Question
Some commentators suggest that the modern iteration of corporate governance in the United States began in the 1970s.[1] So, in 2023, what do we mean by the term “corporate governance”?
Does it just mean the set of legal rules and norms addressing the conduct of directors and officers of a corporation? Does it necessarily include mechanisms of regulatory oversight such as those applied to public companies and certain industries such as banking and certain functions such as privacy? Does it necessarily include criminal laws? Is it more than that?
And, if it is more than just the legal rules and norms addressing the conduct of directors and officers of a corporation, how should we make regulators more effective at enforcing corporate governance norms? Are there other regulatory agencies, federal or state, that should have a direct role in corporate governance?
What about member organizations like the NACD? What should its role be in developing norms for directors? Are organizations like the NACD potentially more effective because they explain the role of the board in terms that non-lawyers can understand?
Answer
I like this question a lot. But I will use it as a jumping off point for flagging the importance of non-legal aspects of corporate governance; specifically, best practices. In 1982, Thomas Peters and Robert H. Waterman expanded upon Xerox's practical approach in their influential book, "In Search of Excellence: Lessons from America's Best-Run Companies." Their work brought the concept of best-practices research and implementation into the mainstream of American organizations. The authors conducted a comprehensive study, analyzing sixty-two American companies spanning various industries, and identified eight attributes that they believed epitomized the excellence of America's most innovative entities. With over three million copies sold and a long stint on bestseller lists, Peters and Waterman succeeded in popularizing the adoption of best practices as a strategy for gaining a competitive edge by emulating the most effective strategies of competitors.
As the number of success stories multiplied and the popularity of best practices soared, three primary styles of benchmarking emerged: competitive benchmarking, cooperative benchmarking, and collaborative benchmarking. Competitive benchmarking involves gathering information from competitors to establish a benchmark. This approach entails measuring your functions, processes, activities, products, or services against those of your competitors and continually improving them to attain best-in-class status. Cooperative benchmarking necessitates a company seeking improvement in a particular activity to reach out to a best-in-class firm and request knowledge-sharing with the benchmarking team. Collaborative benchmarking, on the other hand, involves companies coming together to exchange information about an activity with the aim of enhancing their internal processes based on the acquired insights. Ideally, as more companies adopt best practices and engage in cooperative knowledge-sharing, the resulting impact will be widespread, fostering further innovation.
Despite facing its share of critics, the best-practices methodology undeniably remains a common and highly regarded practice among many modern organizations. Most large corporations now engage in at least one form of benchmarking to develop and implement best practices.
The NACD has played an important role in developing and promulgating best practices.
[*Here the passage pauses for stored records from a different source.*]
-- ==== Sys2Proof/Machine/Ecc.lean ====
section
/-! DEFINITION. The RS(80,64) code of a line: symbols and devices, encoding, the poison mask and the decoder (R183 to R186). -/

namespace Sys2Proof.Machine

/-- R183: multiplication by α in GF(2^8). -/
def gfX2 (a : Nat) : Nat := if a < 128 then 2 * a else (2 * a) ^^^ 0x11D

/-- R183: multiplication in GF(2^8). -/
def gfMul (a b : Nat) : Nat :=
  ((List.range 8).foldl (fun (p : Nat × Nat) i => (if b / 2 ^ i % 2 = 1 then p.1 ^^^ p.2 else p.1, gfX2 p.2)) (0, a)).1

/-- A power in GF(2^8), by squaring. -/
def gfPow (a : Nat) (n : Nat) : Nat :=
  ((List.range 8).foldl (fun (p : Nat × Nat) i => (if n / 2 ^ i % 2 = 1 then gfMul p.1 p.2 else p.1, gfMul p.2 p.2)) (1, a)).1

/-- The inverse of a non-zero element. -/
def gfInv (a : Nat) : Nat := gfPow a 254

/-- R183: a power of α. -/
def gfA (n : Nat) : Nat := gfPow 2 (n % 255)

/-- R183: the coefficients g_0 to g_15 of g(x). -/
def rsG : List Nat := [0x3B, 0x24, 0x32, 0x62, 0xE5, 0x29, 0x41, 0xA3, 0x08, 0x1E, 0xD1, 0x44, 0xBD, 0x68, 0x0D, 0x3B]

/-- R186: the poison mask P_0 to P_15. -/
def rsPoison : List Nat := [0x9E, 0x2B, 0x71, 0xC4, 0x38, 0xE6, 0x5D, 0xA0, 0x17, 0xF3, 0x6A, 0x8C, 0xB5, 0x42, 0xD9, 0x0F]

/-- R183: nibble n of a line: nibbles count from byte 0's low one. -/
def lineNib (d : LineData) (n : Nat) : Nat := bits d (4 * n) 4

/-- R183: data symbol k (position 16 + k): device k / 8, symbol k mod 8, its nibbles in beats 2m and 2m + 1. -/
def lineSym (d : LineData) (k : Nat) : Nat :=
  let dev := k / 8
  let m := k % 8
  lineNib d (16 * m + dev) + 16 * lineNib d (16 * m + 8 + dev)

/-- R183: a line with a value XORed into a data symbol. -/
def xorSym (d : LineData) (k v : Nat) : LineData :=
  let dev := k / 8
  let m := k % 8
  d ^^^ BitVec.ofNat 512 (v % 16 * 2 ^ (4 * (16 * m + dev)) + v / 16 % 16 * 2 ^ (4 * (16 * m + 8 + dev)))

/-- One step of the division by g(x). -/
def rsStep (r : List Nat) (d : Nat) : List Nat :=
  let fb := d ^^^ r.getD 15 0
  (List.range 16).map (fun i => (if i = 0 then 0 else r.getD (i - 1) 0) ^^^ gfMul fb (rsG.getD i 0))

/-- R183: the check symbols c_0 to c_15 of a line. -/
def rsEncode (d : LineData) : List Nat :=
  if d = 0 then List.replicate 16 0
  else (List.range 64).foldl (fun r i => rsStep r (lineSym d (63 - i))) (List.replicate 16 0)

/-- R183: the device that drives a position. -/
def rsDevice (pos : Nat) : Nat := if pos < 8 then 8 else if pos < 16 then 9 else (pos - 16) / 8

/-- R183, R185: the eight positions of a device. -/
def devPos (dev : Nat) : List Nat :=
  (List.range 8).map (fun m => if dev = 8 then m else if dev = 9 then 8 + m else 16 + 8 * dev + m)

/-- R184: the syndromes of an error pattern. -/
def rsSynd (errs : List (Nat × Nat)) : List Nat :=
  (List.range 16).map (fun i => errs.foldl (fun a e => a ^^^ gfMul e.2 (gfA (e.1 * i))) 0)

/-- A sum of polynomials. -/
def polyAdd (a b : List Nat) : List Nat :=
  (List.range (max a.length b.length)).map (fun i => a.getD i 0 ^^^ b.getD i 0)

/-- A multiple of a polynomial. -/
def polyScale (c : Nat) (a : List Nat) : List Nat := a.map (gfMul c)

/-- A product of polynomials, cut to 16 coefficients. -/
def polyMul (a b : List Nat) : List Nat :=
  (List.range 16).map (fun n => (List.range (n + 1)).foldl (fun z i => z ^^^ gfMul (a.getD i 0) (b.getD (n - i) 0)) 0)

/-- A polynomial's value. -/
def polyEval (a : List Nat) (x : Nat) : Nat := a.foldr (fun c z => c ^^^ gfMul x z) 0

/-- A polynomial's degree. -/
def polyDeg (a : List Nat) : Nat := (List.range a.length).foldl (fun m i => if a.getD i 0 ≠ 0 then i else m) 0

/-- The erasure locator of positions. -/
def rsErasure (pos : List Nat) : List Nat :=
  pos.foldl (fun g p => polyAdd g (0 :: polyScale (gfA p) g)) [1]

/-- The error-and-erasure locator (Berlekamp and Massey), with the number of errors and erasures it names. -/
def rsLocator (s : List Nat) (era : List Nat) : List Nat × Nat :=
  let f := era.length
  let g := rsErasure era
  let r := (List.range 16).foldl (fun (z : List Nat × List Nat × Nat) n =>
    if n < f then z
    else
      let lam := z.1
      let d := (List.range lam.length).foldl (fun a j => if j ≤ n then a ^^^ gfMul (lam.getD j 0) (s.getD (n - j) 0) else a) 0
      let b := 0 :: z.2.1
      if d = 0 then (lam, b, z.2.2)
      else
        let lam' := polyAdd lam (polyScale d b)
        if 2 * z.2.2 ≤ n + f then (lam', polyScale (gfInv d) lam, n + 1 + f - z.2.2) else (lam', b, z.2.2)) (g, g, f)
  (r.1, r.2.2)

/-- R184 step 3: an error-and-erasure decode within 2e + f ≤ 16: the values to XOR in by position. -/
def rsDecode (s : List Nat) (era : List Nat) : Option (List (Nat × Nat)) :=
  let (lam, n) := rsLocator s era
  let roots := (List.range 80).filter (fun p => polyEval lam (gfA (255 - p)) = 0)
  if polyDeg lam ≠ n ∨ roots.length ≠ n ∨ 16 < 2 * (n - era.length) + era.length ∨ !era.all (fun p => roots.contains p) then none
  else
    let om := polyMul s lam
    let der := (List.range lam.length).map (fun i => if i % 2 = 0 then lam.getD (i + 1) 0 else 0)
    let vals := roots.map (fun p =>
      let xi := gfA (255 - p)
      (p, gfMul (gfA p) (gfMul (polyEval om xi) (gfInv (polyEval der xi)))))
    if rsSynd vals = s then some (vals.filter (fun v => v.2 ≠ 0)) else none

/-- What a decode gives. -/
inductive EccOut where
  | clean | corrected | poisoned | uncorrectable
  deriving DecidableEq, Repr

/-- The outcome of a read of a stored word: its kind, the data, and the corrected positions. -/
structure Decoded where
  out : EccOut
  data : LineData
  fixed : List Nat := []
  deriving DecidableEq, Repr

/-- The number of symbols of a device among positions. -/
def devCount (fixed : List Nat) (dev : Nat) : Nat := (fixed.filter (fun p => rsDevice p == dev)).length

/-- MC_ECCLAST.DEVMASK of a decode. -/
def devMask (fixed : List Nat) : Nat := fixed.foldl (fun m p => m ||| 2 ^ rsDevice p) 0

/-- R184: the decode of a word: `data` as received, `errs` its difference from the codeword of `data` before any error in it
was added, as (position, value); `mark` the marked device. -/
def eccDecode (data : LineData) (errs : List (Nat × Nat)) (mark : Option Nat) : Decoded :=
  let s := rsSynd errs
  if mark.isNone && s.all (· == 0) then { out := .clean, data := data }
  else
    let era := match mark with
      | some d => devPos d
      | none => []
    let sp := polyAdd s (rsSynd (rsPoison.zipIdx.map (fun (v, j) => (j, v))))
    if ((polyMul sp (rsErasure era)).drop era.length).all (· == 0) then { out := .poisoned, data := 0 }
    else match rsDecode s era with
      | none => { out := .uncorrectable, data := 0 }
      | some vals =>
        let fixed := vals.foldl (fun d v => if 16 ≤ v.1 then xorSym d (v.1 - 16) v.2 else d) data
        if vals.isEmpty then { out := .clean, data := data }
        else { out := .corrected, data := fixed, fixed := vals.map (fun v => v.1) }

end Sys2Proof.Machine
end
The NACD’s Corporate Governance Guidelines, for example, incorporate both legal rules and norms of best practice.
But given the emphasis in your question on the role of regulatory agencies, it would be worth having a discussion of whether the United States should follow the lead of the United Kingdom in having a regulatory body that develops best practice codes.
The UK Corporate Governance Code acknowledges that effective corporate governance cannot be achieved through a one-size-fits-all approach, recognizing that different companies may require different methods. Consequently, it allows for flexibility and permits companies to deviate from the Code, provided they offer a rationale for their non-compliance.
In their annual reports, companies are expected to disclose whether they have: a) fully adhered to all aspects of the Code's Provisions throughout the entire financial year; or b) departed from any of the Code's Provisions (either for the entire financial year or a portion thereof), specifying the Provisions they have not followed and indicating where in the report the explanation can be located.
It's crucial to note that the Code serves as a framework for best practices rather than a strict set of rules. It comprises adaptable requirements. In instances where a company has justified non-compliance with a Provision, it falls upon investors to assess whether the explanation is satisfactory and demonstrates how deviating from the Code benefits the company. In cases where explanations are deemed inadequate, investors are encouraged to engage with the companies and hold directors accountable, with the aim of enhancing governance practices and reporting standards.